# Advice on putting company into liquidation?



## Goingbust (13 Oct 2008)

Hi there, 

Would appreciate some advice here - obviously none of which is binding but some pointers would be appreciated. 

I have been a company director with another family member for several years. For many years the company made very little in terms of revenue/profit. We both had some fairly extreme personal circumstances in 2006 and 2007 and ended up not paying attention to our accounts, paying tax, vat etc and taking out whatever we earned without putting money aside for tax. We really have screwed up. However, in 2006 and 2007 we both earned much more through the company and the revenue went up. 

Our only creditor is the Revenue and we owe a substantial amount - we've both tried to raise the money personally but have been rejected by our mortgage companies/banks. We made an offer to the Revenue to repay a small amount each month but they have rejected it and told us to liquidate. The company has next to no assets - a couple of computers and that's it. 

Not having any experience of this, we don't even know where to start to be honest and are scared witless (and can't believe we got into this position). We both have a limited income over the next six months (and are obviously anxioius about the current economic climate).

So, my questions are:
a) how do we find a liquidator?
b) what can we expect to have happen? 
c) what is the likelihood of being prosecuted for negligent trading?
d) in addition to finding a liquidator do we need to find a) a new accountant or b) a solicitor. How do we go about finding these people?
e) In terms of the amount we owe: are they likely to seek the full amount in repayment and is it known that they'll accept a monthly payment over a period of time - say five or ten years? Or could they put a lean on our homes?
f) Presumably this is going to affect our credit rating? If so for how long?

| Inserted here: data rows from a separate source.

/-! ## The override stage (R176 to R178) -/

/-- Ramp gain of sample `k` (R55): 1 down, 2 up, otherwise unity. -/
def rampGain (ramp b k : Nat) : Int :=
  if ramp = 1 then (((b - 1 - k) * 2 ^ 22 / b : Nat) : Int) else if ramp = 2 then (((k + 1) * 2 ^ 22 / b : Nat) : Int) else 2 ^ 22

/-- One output sample of a feed: the setting, the crossfade and the ramp (R55, R56, R177, R178). -/
def ovrSample (o : OvrSt) (ramp b k m : Nat) (r t : Int) : Int :=
  let g := rampGain ramp b k
  let rg := if ramp = 0 then r else mulSat32 r g 22
  let one (ovr : Nat) : Int :=
    let y := ovrOutput ovr rg t o.cur
    if ramp = 2 ∧ ovr = 0 then satN 32 (y + mulSat32 t (2 ^ 22 - g) 22) else y
  match o.fadeAt with
  | some i => if i < m then fadeMix (one o.old) (one o.ovr) (fadeW i m) else one o.ovr
  | none => one o.ovr

/-- The samples of a feed's block at the override stage: `sel k` is what the Trail routes at sample `k`, `due k` the
changes committed by then. -/
def ovrGo (duckN ramp b m : Nat) (trail : Nat → Option Int) (due : Nat → List (Nat × Int)) :
    List Int → Nat → OvrSt → List Int → OvrSt × List Int
  | [], _, o, acc => (o, acc.reverse)
  | r :: rs, k, o, acc =>
    let o := (due k).foldl (fun o e => o.apply e.1 e.2) o
    let o := o.duckStep (trail k).isSome duckN
    let y := ovrSample o ramp b k m r ((trail k).getD 0)
    let o := { o with fadeAt := o.fadeAt.bind fun i => if i + 1 < m then some (i + 1) else none }
    ovrGo duckN ramp b m trail due rs (k + 1) o (y :: acc)

/-- The instant at which sample `k` of block `n` leaves (R26). -/
def State.outInstant (s : State) (n k : Nat) : Nat := s.blk.t0 + ((n + 3) * s.blk.b + k) * 1000000000 / s.blk.fr

/-- The Trail part of feed `f` at sample `k` of block `n`, where something is routed (R176); `src` gives the source samples of a
crossing that converts. -/
def State.trailPart (s : State) (src : List (Nat × List Int)) (f n k : Nat) : Option Int :=
  let u : Int := (s.outInstant n k : Int) - 1000000
  (s.feedSel f (s.gInst u)).map fun p =>
    let x := s.crossIn p.1 u (((src.find? fun e => decide (e.1 = p.1)).map fun e => nth e.2 k 0).getD 0)
    satN 32 (rndShift (x * p.2) 22)

/-- The override stage of feed `f` for block `n`: its samples before and after a late block's substitute (R231). -/
def State.ovrFeed (s : State) (f n : Nat) (src : List (Nat × List Int)) (r : List Int) (ramp : Nat) (late : Bool) : State × List Int :=
  let b := s.blk.b
  let ms := min (s.fldR Reg.GNT_DUCK_RAMP 0 11) 2000
  let mine := s.trail.ovrPend.filter fun p => decide (p.1 = f)
  let at_ (k : Nat) : List (Nat × (Nat × Int × Nat)) := mine.filter fun p => decide (p.2.2.2 + 1000000 ≤ s.outInstant n k)
  let due (k : Nat) : List (Nat × Int) :=
    ((at_ k).drop (if k = 0 then 0 else (at_ (k - 1)).length)).map fun p => (p.2.1, p.2.2.1)
  let tp := s.trailPart src f n
  let (o, y) := ovrGo (rampLen ms s.blk.fr) ramp b (s.blk.fr / 3000) tp due (blockOf b r) 0 (s.ovrSt f) []
  let last := (busAt s.mix.ovrOut b (n - 1) f).getLast?.getD 0
  let h := if n = 0 then 0 else last
  let y := if late then
      (if (tp 0).isSome || decide (2 ≤ o.ovr) then (List.range b).map fun k => (tp k).getD 0
       else (List.range b).map fun k => mulSat32 h (rampGain 1 b k) 22)
    else y
  let gone := (at_ (b - 1)).length
  let rest := s.trail.ovrPend.filter fun p => decide (p.1 ≠ f)
  let s := (s.setOvr f o)
  ({ s with
    trail := { s.trail with ovrPend := rest ++ mine.drop gone }
    mix := { s.mix with ovrOut := busPut s.mix.ovrOut n f y } }, y)

/-- OVR_APPLY (R178): a change committed 1.000 ms ago applies where no block has taken it yet. -/
def execOvrApply (f : BitVec 9) (s : State) : Out :=
  .next <|
    match s.trail.ovrPend.find? fun p => decide (p.1 = f.toNat) with
    | none => s
    | some p =>
      let o := (s.ovrSt f.toNat).apply p.2.1 p.2.2.1
      let s1 := s.setOvr f.toNat o
      { s1 with trail := { s1.trail with ovrPend := s1.trail.ovrPend.erase p } }

end Sys2Proof.Machine
end

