/-! ## SCHED (R237) -/

/-- The successors a template names. -/
def tplSucc (p : List Byte) (t : Nat) : List Nat :=
  ((List.range 4).map fun j => leAt p (16 + 32 * t + 20 + 2 * j) 2).filter fun x => decide (x ≠ 0xFFFF)

/-- The templates that name `t` as successor. -/
def tplPreds (p : List Byte) (n t : Nat) : List Nat := (List.range n).filter fun u => (tplSucc p u).contains t

/-- The templates that `k` rounds of removing those without remaining predecessors leave. -/
def tplLeft (p : List Byte) (n : Nat) : Nat → List Nat → List Nat
  | 0, l => l
  | k + 1, l => tplLeft p n k (l.filter fun t => l.any fun u => (tplSucc p u).contains t)

/-- SCHED on its own. -/
def ownSched (p : List Byte) : Option Nat :=
  let n := leAt p 0 2
  let o (t : Nat) : Nat := 16 + 32 * t
  let cls (t : Nat) : Nat := byteAt p (o t) % 16
  let trig (t : Nat) : Nat := byteAt p (o t) / 16
  let items (t : Nat) : Nat := leAt p (o t + 28) 2
  let feed (t : Nat) : Nat := leAt p (o t + 18) 2
  firstOf [bad (decide (256 < n)) 0, badHd (decide (p.length ≠ 16 + 32 * n)),
    badIn n (fun t => decide (7 < cls t) || decide (3 < trig t)) o,
    badIn n (fun t => decide (512 < items t)) (fun t => o t + 28),
    badIn n (fun t => decide (leAt p (o t + 12) 3 = 0)) (fun t => o t + 12),
    badIn n (fun t => decide (byteAt p (o t + 3) ≠ 0xFF) && decide ((classSlots (cls t)).2 ≤ byteAt p (o t + 3))) (fun t => o t + 3),
    badIn n (fun t => decide (4 ≤ cls t) && anyIx (items t) fun i => !jobCode (cls t) (leAt p (o t + 30) 2 + i)) (fun t => o t + 30),
    badIn n (fun t => decide (feed t < 0xFFFE) && decide (384 < feed t + items t)) (fun t => o t + 18),
    badIn n (fun t => decide (trig t = 3) && decide (feed t ≠ 0xFFFE)) (fun t => o t + 18),
    badIn n (fun t => (tplSucc p t).any fun x => decide (n ≤ x)) (fun t => o t + 20),
    badIn n (fun t => decide (byteAt p (o t + 16) % 16 ≠ (tplPreds p n t).length)) (fun t => o t + 16),
    badIn n (fun t => (byteAt p (o t + 1)).testBit 4 &&
      ((tplPreds p n t).any fun a => (tplPreds p n t).any fun b => decide (items a ≠ items b))) (fun t => o t + 1),
    badHd (!(tplLeft p n n (List.range n)).isEmpty),
    zer p 2 14,
    badIn n (fun t => stray p (o t + 1) 1 0x1F || nonZero p (o t + 4) 6 || decide (leAt p (o t + 10) 2 ≠ t) ||
      nonZero p (o t + 15) 1 || stray p (o t + 16) 1 0xF || nonZero p (o t + 17) 1) o]

/-! ## PORTS (R316, R317, R337) -/

/-- Offset of a pair's configuration word. -/
def pairOff (i : Nat) : Nat := 0x10 + 4 * i

/-- A pair's configuration word; pair `2 × group + pair`. -/
def pairWord (p : List Byte) (i : Nat) : Word := w32 (leAt p (pairOff i) 4)
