/-- Table bytes that host writes reach, and the engine's copy during a freeze (R64). -/
def State.putTable (s : State) (a : Nat) (bs : List Byte) : State :=
  let s1 := s.putArray a bs
  { s1 with geo := { s1.geo with last := Store.putBytes sramDef s1.geo.last a bs } }

/-- CLK_EN takes a value: bit 13 is fixed, the sensing clocks of groups not claimed follow bit 6, and the DRAM controller bit 12
(R485). -/
def State.clkEnPut (s : State) (v : Nat) : State :=
  (s.setReg Reg.CLK_EN (w32 ((v ||| 0x2000) &&& 0x3FFF))).dramGate (s.bitR Reg.CLK_EN 12)

/-- CLK_MON_EN takes a value: the bits of XA and XB read 1, and a monitor whose bit is 0 is not armed (R477). -/
def State.monEnPut (s : State) (v : Word) : State :=
  let w := (v &&& 0x1F) ||| 3
  let s1 := s.setReg Reg.CLK_MON_EN w
  let s2 := (s1.when (!bitOf w 3) fun s => s.setBit Reg.CLK_STATUS 2 false).when (!bitOf w 4) fun s => s.setBit Reg.CLK_STATUS 3 false
  { s2 with clk := { s2.clk with rootArmed := s2.clk.rootArmed && bitOf w 2 } }

/-- CLOCKPLAN (R492). -/
def State.applyClock (s : State) (p : List Byte) : State :=
  let s1 := ((s.clkEnPut (leAt p 0 4)).monEnPut (pw p 4)).setReg Reg.CLK_FTRIM_CFG (pw p 8)
  { s1 with clk := { s1.clk with mclkHz := (leAt p 0xC 4, leAt p 0x10 4), drate := leAt p 0x14 2 } }

/-- MEMPLAN (R512). -/
def State.applyMem (s : State) (p : List Byte) : State :=
  let mir := match (memRegions p).find? fun r => decide (r.kind = 4) with
    | some r => r.base / 64
    | none => 0
  ((s.setReg Reg.DRC_IDLE (w32 (byteAt p 2))).setReg Reg.REC_MIR_BASE (w32 mir)).recMirrorAll

/-- SPEAKERS (R92): entries beyond a count are zero. -/
def State.applySpeakers (s : State) (p : List Byte) : State :=
  let z := leAt p 2 2
  let m := leAt p 4 2
  let t := leAt p 6 2
  let s1 := (((s.setReg Reg.GEO_C (pw p 8)).setReg Reg.GEO_ORG_X (pw p 0xC)).setReg Reg.GEO_ORG_Y (pw p 0x10)).setReg
    Reg.GEO_ORG_Z (pw p 0x14)
  (((s1.putTable 0x06FB8000 ((p.drop 0x20).take 12288)).putTable 0x06FBC800 (padTo 4096 ((p.drop 0x3020).take (16 * z)))).putTable
    0x06FBB000 (padTo 6144 ((p.drop (0x3020 + 16 * z)).take (48 * m)))).putTable 0x06FBD800
    (padTo 8192 ((p.drop (0x3020 + 16 * z + 48 * m)).take (8 * t)))

/-- RENDERPLAN (R92, R124): descriptors of Gauntlet objects are ignored; the objects stand at the top of the image's range (R86). -/
def State.applyRender (s : State) (p : List Byte) : State :=
  let n := leAt p 0 2
  let s1 := (s.setReg Reg.RND_HOP_THR (pw p 4)).setReg Reg.RND_STEP_MIN (pw p 8)
  (s1.putTable 0x06F80000 ((p.drop 0x10).take (32 * (n - 32)))).putTable (0x06F80000 + 32 * n) ((p.drop (0x10 + 32 * n)).take (32 * (512 - n)))

/-- Every feed's VALID clears at a swap (R141). -/
def State.gdClearAll (s : State) : State := s.each (List.range 384) State.gdClear

/-- COEF (R144, R148): descriptors, SEL and FIR_FADE from the stage-3 work of block `m`. -/
def State.applyCoef (s : State) (p : List Byte) (m : Nat) (train : Bool) : State :=
  let old := s.regs.filter fun e => decide (0x501000 ≤ e.1) && decide (e.1 < 0x503000)
  let s0 := if train then { s with fir := { s.fir with oldRegs := (s.fir.oldRegs.filter fun e => decide (m < e.1 + 4)) ++ [(m, old, s.fir.fades)] } } else s
  let s1 := (s0.each s0.fir.fades fun s f =>
    (s.setBit (Reg.FIR_FST f.feed) 1 false).when (f.cut.isNone && decide (0 < f.k)) fun s => (s.count Reg.FIR_FADES_DONE 1).evt Reg.FIR_EVT 4)
  let s2 := { s1 with fir := { s1.fir with fades := [] } }.setReg Reg.FIR_FADE (w32 (leAt p 8 2))
  (s2.each (List.range 384) fun s f =>
    let o := 0x10 + 16 * f
    (((s.setReg (Reg.FIR_A f) (pw p o)).setReg (Reg.FIR_B f) (pw p (o + 4))).setReg (Reg.FIR_LEN f) (pw p (o + 8))).setFld
      (Reg.FIR_FST f) 0 1 (byteAt p (o + 12) % 2)).firStatus

/-- The bridge channels that a graph ties (R151, R180): one whose port or direction changes starts without lock. -/
def State.bridgePlan (s : State) (g : Option (List Byte)) : State :=
  let ties := match g with
    | some g => nodesOf g 0xB
    | none => []
  s.each (List.range 128) fun s c =>
    let r := Reg.MIX_BRG_STAT c
    let new : Word := match ties.find? fun t => decide (t.1 = c) with
      | none => 0
      | some t =>
        match (nodesOf (g.getD []) 1).find? fun x => decide (x.2 = t.2), (nodesOf (g.getD []) 4).find? fun x => decide (x.2 = t.2) with
        | some x, _ => w32 (2 ^ 31 + x.1)
        | none, some x => w32 (2 ^ 31 + 2 ^ 30 + x.1)
        | none, none => w32 (2 ^ 31)
    if (s.reg r &&& 0xC000FFFF) = new then s
    else
      let pre := decide (116 ≤ c) && s.bitR Reg.GNT_TSLOT_EN (c - 116) && bitOf new 31
      ((s.setReg r (new ||| (if pre then 0x10000000 else 0))).setReg (Reg.MIX_BRG_RATIO c) 0).setBridge c {}

/-- Cores halted by a memory error are rewritten from the active graph and released (R188). -/
def State.releaseCores (s : State) (g : Option (List Byte)) (half : Nat) : State :=
  match g with
  | none => s
  | some p => s.each ((List.range 32).filter fun c => s.halted c) fun s c =>
      let s1 := (s.setBit Reg.SCR_HALTED c false).setFld (Reg.SCR_CORE_STAT c) 9 2 0
      (s1.setCore c {}).putCore p half c

/-- MIX_STATUS follows the route fade at block `n` (R180). -/
def State.routeStatus (s : State) (n : Nat) : State :=
  let left := match s.mix.route with
    | some r => r.stop - n
    | none => 0
  s.setReg Reg.MIX_STATUS (w32 (left % 65536 + 65536 * (decide (0 < left)).toNat +
    131072 * (s.running && (s.active 8).isSome).toNat))

/-- The read-only state words of the slots that graph programs use: the mixer tables without Brim. -/
def slotState (a : Nat) : Bool :=
  (decide (a < 0x06EDC000) || decide (0x06EDF000 ≤ a)) && (match mixRow? a with
    | some r => r.ro.contains ((a - r.lo) % r.size / 4)
    | none => false)

/-- GRAPH (R165, R212): the half changes, and a train that goes on runs both programs for K blocks: the old one with its words and
state, the new one from zero state. Blocks in flight keep the programs they began with. -/
def State.applyGraph (s : State) (p : List Byte) (old : Option (List Byte)) (m : Nat) (fade : Bool) (k : Nat) : State :=
  let h := 1 - s.half
  let g := old.getD []
  let ro := s.sram.filter fun e => decide (0x06E80000 ≤ e.1) && decide (e.1 < 0x06EF8000)
  let s0 := if s.cfg.placed then s.each ((List.range 32).filter (regionsMeet p g)) fun s c => s.putData p c
    else s.each (List.range 32) fun s c => s.putCore p h c
  let s1 : State := if fade then { s0 with
      sram := Store.clear slotState s0.sram
      mix := { s0.mix with route := some { m := m, k := k, graph := g, half := s.half, live := s.mix.live, gains := s.mix.gains, ro := ro }, route2 := s.mix.route
                           busOld := s.mix.bus, busOld2 := s.mix.busOld, gains := [] }
      cores := s0.cores.map fun (c : Nat × CoreSt) =>
        (c.1, { c.2 with task := c.2.task.map fun (t : CoreTask) => { t with age := min 2 (t.age + 1) } }) }
    else { s0 with mix := { s0.mix with route := none, route2 := none } }
  let s2 : State := s1.each (List.range 32) fun s c => s.setFld (Reg.SCR_CORE_STAT c) 8 1 h
  ({ s2 with cfg := { s2.cfg with placed := false } } : State).bridgePlan (some p)

/-- Tables of MIXPARAM: base address, bytes of an entry, entries, bytes of an entry in the payload, read-only words. -/
structure MixTab where
  base : Nat
  size : Nat
  slots : Nat
  row : Nat
  ro : List Nat
  off : Nat
  n : Nat

/-- The tables of a MIXPARAM payload (R183). -/
def mixTabs (p : List Byte) : List MixTab :=
  let g := leAt p 0 2
  let q := leAt p 2 2
  let d := leAt p 4 2
  let x := leAt p 6 2
  let y := byteAt p 8
  let o1 := 0x3020 + 16 * g
  let o2 := o1 + 32 * q
  let o3 := o2 + 8 * d
  let o4 := o3 + 8 * x
  [⟨0x06E80000, 16, 4096, 16, [1], 0x3020, g⟩, ⟨0x06E90000, 32, 9216, 32, [], o1, q⟩, ⟨0x06ED8000, 8, 1024, 8, [1], o2, d⟩,
    ⟨0x06EDA000, 8, 1024, 8, [1], o3, x⟩, ⟨0x06EDC000, 32, 384, 32, [4], 0x20, 384⟩, ⟨0x06EF0000, 16, 64, 1040, [1], o4, y⟩]

/-- The bytes of a table: read-only words keep what `cur` holds where the program goes on, and GR_MIN of Brim always does (R160). -/
def MixTab.bytes (t : MixTab) (p cur : List Byte) (keep : Bool) : List Byte :=
  (List.range t.slots).flatMap fun i =>
    (List.range (t.size / 4)).flatMap fun w =>
      if t.ro.contains w then (if keep || decide (t.base = 0x06EDC000) then (cur.drop (t.size * i + 4 * w)).take 4 else [0, 0, 0, 0])
      else if i < t.n then padTo 4 ((p.drop (t.off + t.row * i + 4 * w)).take 4) else [0, 0, 0, 0]

/-- MIXPARAM (R164, R183): the tables, in force from block `m`; with a new graph their state starts from zero. Gain slots
retarget. -/
def State.applyMix (s : State) (p : List Byte) (m : Nat) (train keep : Bool) : State :=
  let s0 := s.when train fun s => s.mixKeep m
  let s1 := (((s0.setReg Reg.MIX_RAMP (w32 (leAt p 0xA 2))).setReg Reg.MIX_ZXTO (w32 (byteAt p 0xC))).setReg Reg.MIX_AUTO_RAMP
    (w32 (leAt p 0xE 2))).setReg Reg.MIX_ROUTE_FADE (w32 (leAt p 0x10 2))
  let tabs := mixTabs p
  let s2 := s1.each tabs fun s t => s.putArray t.base (t.bytes p (s.sramBytes t.base (t.size * t.slots)) keep)
  let y := nth tabs 5 ⟨0, 0, 0, 0, [], 0, 0⟩
  let s3 := s2.putArray 0x06EE0000 ((List.range 64).flatMap fun i =>
    padTo 1024 (if i < y.n then (p.drop (y.off + 1040 * i + 16)).take 1024 else []))
  let curves := (List.range (256 * y.n)).filterMap fun i =>
    let v := pw p (y.off + 1040 * (i / 256) + 16 + 4 * (i % 256))
    if v = 0 then none else some (0x06EE0000 + 4 * i, v)
  let words := tabs.flatMap fun t =>
    (List.range t.slots).flatMap fun i => (List.range (t.size / 4)).filterMap fun w =>
      let v := if i < t.n then pw p (t.off + t.row * i + 4 * w) else 0
      if t.ro.contains w ∨ v = 0 then none else some (t.base + t.size * i + 4 * w, v)
  let live := (words.filter fun e => decide (e.1 < 0x06EE0000)) ++ curves ++ words.filter fun e => decide (0x06EE0000 ≤ e.1)
  let now := live.filter fun e => gainWord e.1
  let gone := ((s.mix.live.filter fun e => gainWord e.1).filter fun e => !(now.any fun x => decide (x.1 = e.1))).map fun e => (e.1, (0 : Word))
  let s4 := if train then s3.gainWords m (if keep then (now ++ gone).filter fun e => decide (s.mixLive e.1 ≠ e.2) else now) else s3
  { s4 with mix := { s4.mix with live := live, pend := [] } }

/-- SCHED (R237) of a swap at block `m`: the templates; blocks below `m` that still wait for their bank keep the old ones
(R222). -/
def State.applySched (s : State) (p : List Byte) (old : List Byte) (m : Nat) : State :=
  { s with sch := { s.sch with oldTpl := s.sch.oldTpl ++ (if s.sch.bankWait.isEmpty then [] else [(m, old)]) } }.putArray 0x06FE6000 (padTo 8192 ((p.drop 16).take (32 * leAt p 0 2)))
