-- ==== Sys2Proof/Machine/Twin.lean ====
section
/-!
DEFINITION. Twin Pairs as far as one unit alone carries it (R290 to R298, R304, R311): seat and duty, the record it
sends, heartbeats, the link's lanes, and the records of detectors 0x16 and 0x17.
-/
namespace Sys2Proof.Machine

/-! ## State of the pair (R291, R292, R302) -/

/-- SYNC changes: its event and its record. -/
def State.setSync (s : State) (v : Nat) : State :=
  if s.syncOf = v then s
  else ((s.setFld Reg.TWN_STATUS 3 2 v).evt Reg.TWN_EVT 3).twinNote 6 0

/-- What a standby keeps of the record goes. -/
def State.dropRecord (s : State) : State :=
  { s with twin := { s.twin with bulk := [], kept := [], gobj := [], cWait := [], aWait := [], aGot := [], lastC := none, lastA := none } }

/-- The partner is no longer duty, or this unit no longer is: DUAL ends (R311). -/
def State.dualEnd (s : State) : State :=
  if s.bitR Reg.TWN_STATUS 6 then (s.setBit Reg.TWN_STATUS 6 false).twinNote 5 0 else s

/-- SEAT, DUTY and SYNC follow the strap and the mode: a paired unit is duty in 0x4 to 0x8, until a yield of its own was
taken over; SYNC reads NONE outside STANDBY, and the duty unit's MEASURE is followed only there (R292). -/
def State.twinSync (s : State) : State :=
  let m := s.pmode
  let d := s.twinSect.isSome && decide (4 ≤ m) && decide (m ≤ 8) && !s.twin.silent
  let s1 := (s.setBit Reg.TWN_STATUS 0 s.strap.seat).setBit Reg.TWN_STATUS 1 d
  let s2 : State := if m = 9 then s1 else (let t := (s1.setSync 0).dropRecord; { t with twin := { t.twin with measure := false } })
  let s3 := s2.when (!d) State.dualEnd
  if d then s3
  else if m = 9 ∨ !renders m then
    { s3.setBit Reg.TWN_STATUS 2 false with
      twin := { s3.twin with yield := none, silent := false, rampAt := none, live := none, strFrom := none, log := [], held := [] } }
  else s3

/-- The device drives the outputs that are undriven without PWR_GOOD and in THERMOS (R270, R291, R515). -/
def State.driven (s : State) : Bool := s.pwr.good && decide (s.pmode ≠ 0)

/-- TWIN_DUTY (R291); none: undriven. -/
def State.twinDutyPin (s : State) : Option Bool := if s.driven then some (s.isDuty && !s.isFrozen) else none

/-- FLT_OUT[k] (R270); none: undriven. -/
def State.fltPin (s : State) (k : Nat) : Option Bool := if s.driven then some (s.bitR Reg.GNT_FLT_OUT k) else none

/-- The partner admits a request for STANDBY (R292). -/
def State.partnerQualifies (s : State) : Bool :=
  s.twinSect.isSome && s.twin.last.isSome && s.bitR Reg.TWN_PARTNER 0 &&
    (s.bitR Reg.TWN_PARTNER 5 != s.strap.seat) && decide (s.twin.crc = (s.reg Reg.TWN_PLAN_CRC).toNat)

/-- The partner's heartbeat reports DUTY. -/
def State.partnerDuty (s : State) : Bool := s.twin.last.isSome && s.bitR Reg.TWN_PARTNER 0

/-- STANDBY is entered: SYNC goes from NONE to TABLES. -/
def State.standbyEnter (s : State) : State :=
  let s1 := (s.setSync 0).dropRecord
  if s1.twin.crc = (s1.reg Reg.TWN_PLAN_CRC).toNat then s1.setSync 1 else s1

/-! ## The record that a duty unit sends (R295, R296, R300, R301) -/

/-- OUT_CRC of a block whose deadline has passed, with its late flag, once the unit has Brim outputs for it. -/
def State.outCrc (s : State) (n : Nat) (late : Bool) : State :=
  if s.twinSect.isNone then s
  else
    let c := crc32 ((List.range 384).flatMap fun f => (busAt s.mix.brimOut s.blk.b n f).flatMap fun v => leBytes 4 (toBits 32 v))
    { s with twin := { s.twin with crcs := ((n, (c, late)) :: s.twin.crcs).take 8 } }

/-- The OUT_CRC and late flag kept of a block. -/
def State.crcOf (s : State) (n : Nat) : Option (Nat × Bool) := (s.twin.crcs.find? fun c => decide (c.1 = n)).map (·.2)

/-- SEL of every feed, 48 bytes. -/
def State.selVector (s : State) : List Byte :=
  (List.range 48).map fun i => b8 ((List.range 8).foldl (fun a k => a + 2 ^ k * s.firSel (8 * i + k)) 0)

/-- C(n) of a duty unit leaves at Sn with the log of the block; the log starts again. -/
def State.sendControl (s : State) (n : Nat) (restart swap : Bool) : State :=
  if !s.isDuty then s
  else
    let fab := s.geo.fab
    let pay := leBytes 6 (s.blk.t0 / 1000000000) ++ leBytes 4 (s.blk.t0 % 1000000000) ++
      leBytes 4 (if swap then (s.reg Reg.CFG_ACTIVE_ID).toNat else 0) ++ [0, 0] ++ (if restart then s.selVector else []) ++
      leBytes 2 fab.length ++
      (fab.flatMap fun e => leBytes 2 e.1 ++ [0, 0] ++ leBytes 4 e.2.1.toNat ++ leBytes 4 e.2.2.1.toNat ++ leBytes 4 e.2.2.2.toNat) ++
      s.twin.log.flatMap fun e => leBytes 4 e.1 ++ leBytes 4 e.2.toNat
    let o := if 3 ≤ n then s.crcOf (n - 3) else none
    let flags := restart.toNat + 2 * swap.toNat + 4 * ((o.map (·.2)).getD false).toNat
    let s1 := s.twinJob 0 n (s.twinFrame 1 flags n ((o.map (·.1)).getD 0) pay)
    let s2 : State := { s1 with twin := { s1.twin with recBlk := n } }
    let s3 := if (s2.reg Reg.TWN_CTRL_PEAK).toNat < pay.length then s2.setReg Reg.TWN_CTRL_PEAK (w32 pay.length) else s2
    { s3 with twin := { s3.twin with log := [] } }

/-! ## The record check (R302, R311) -/

/-- Detector 0x17 of kind `kind` on a frame of kind `fk`. -/
def State.recCheck (s : State) (kind fk blk : Nat) : State :=
  ((s.count Reg.TWN_REC_BAD 1).evt Reg.TWN_EVT 5).raiseDet 0x17 0xF ([b8 kind, b8 fk, 0, 0] ++ leBytes 6 blk ++ [0, 0])

/-! ## Heartbeats out (R304) -/

/-- The heartbeat frame of this unit. -/
def State.hbFrame (s : State) : List Byte := s.twinFrame 5 s.twinFlags s.blkNum s.twin.seq []

/-- A heartbeat leaves on a path; HB_VLAN gives VID and PCP of its tag (R313). -/
def State.hbOut (s : State) (path : Nat) : State :=
  match path with
  | 0 => s.emit .heartbeat 0 s.hbFrame
  | 1 =>
    if s.isFrozen ∨ s.twin.yield.isSome then s
    else { s.emit .heartbeat 1 [b8 (!s.twin.pin).toNat] with twin := { s.twin with pin := !s.twin.pin } }
  | _ =>
    let p := path - 2
    match s.twinSect with
    | none => s
    | some t =>
      if !s.linkOn p then s
      else
        let vlan := leAt t 6 2
        let tci := vlan % 2 ^ 12 + vlan / 2 ^ 12 % 8 * 2 ^ 13
        let f := (t.drop 8).take 6 ++ s.macAddr p ++ [0x88, 0xB5] ++ s.hbFrame
        let s1 := (s.when (vlan.testBit 15) fun s => s.macCnt p 44 1).macCnt p 53 1
        s1.sendFrameOn p (if vlan.testBit 15 then withTag f tci else f)

/-- HEARTBEAT_SEND (R304): a heartbeat on each path of HB_PATHS. -/
def execHeartbeatSend (s : State) : Out :=
  s.event Reg.TWN_CMD fun s =>
    if s.twinSect.isNone then s
    else s.each s.hbPaths State.hbOut |> fun s => { s with twin := { s.twin with seq := (s.twin.seq + 1) % 2 ^ 32 } }

/-! ## The link's lanes (R293) -/

/-- TWIN_LANE_LOSS (R293): the link goes on with one lane. -/
def execTwinLaneLoss (s : State) : Out := s.event Reg.TWN_CMD fun s => s.setBit Reg.TWN_STATUS 12 false

/-- TWIN_LANE_RETURN (R293): both lanes are up. -/
def execTwinLaneReturn (s : State) : Out := s.event Reg.TWN_CMD fun s => s.setBit Reg.TWN_STATUS 12 true

end Sys2Proof.Machine
end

Would it mean our current bank/mortgage lender will call in their loan or would they let it continue? Same with credit cards? (ie I would expect we wouldn't be able to get any new credit but any existing debt be called in). 
g) We're not going to be company directors any more  However, in terms of finding permanent employment, would this have to be disclosed? How would we handle it (I appreciate that this may not be the right forum for that question).
h) in terms of liquidation costs what's a reasonable amount if we appoint a liquidator - will there be court costs, any other costs- how much are we going to need to liquidate the company?

Thanks in advance anyone - pointers on how to get the right advice would be very much appreciated.


----------



## GOBSTOPPER (13 Oct 2008)

have a good read of the site ,alot of good info on procedures and advice. They can help with your problem. NO AFFILIATION.

This is the second time I posted this advice in two days  SCAREY TIMES.


----------



## Graham_07 (13 Oct 2008)

GOBSTOPPER said:


> have a good read of the site ,alot of good info on procedures and advice. They can help with your problem. NO AFFILIATION.
> 
> This is the second time I posted this advice in two days  SCAREY TIMES.


 
Be prepared to post it more frequently over coming months methinks.


----------



## simplyjoe (14 Oct 2008)

Excellent opening post and excellent website (NO AFFILIATION).


----------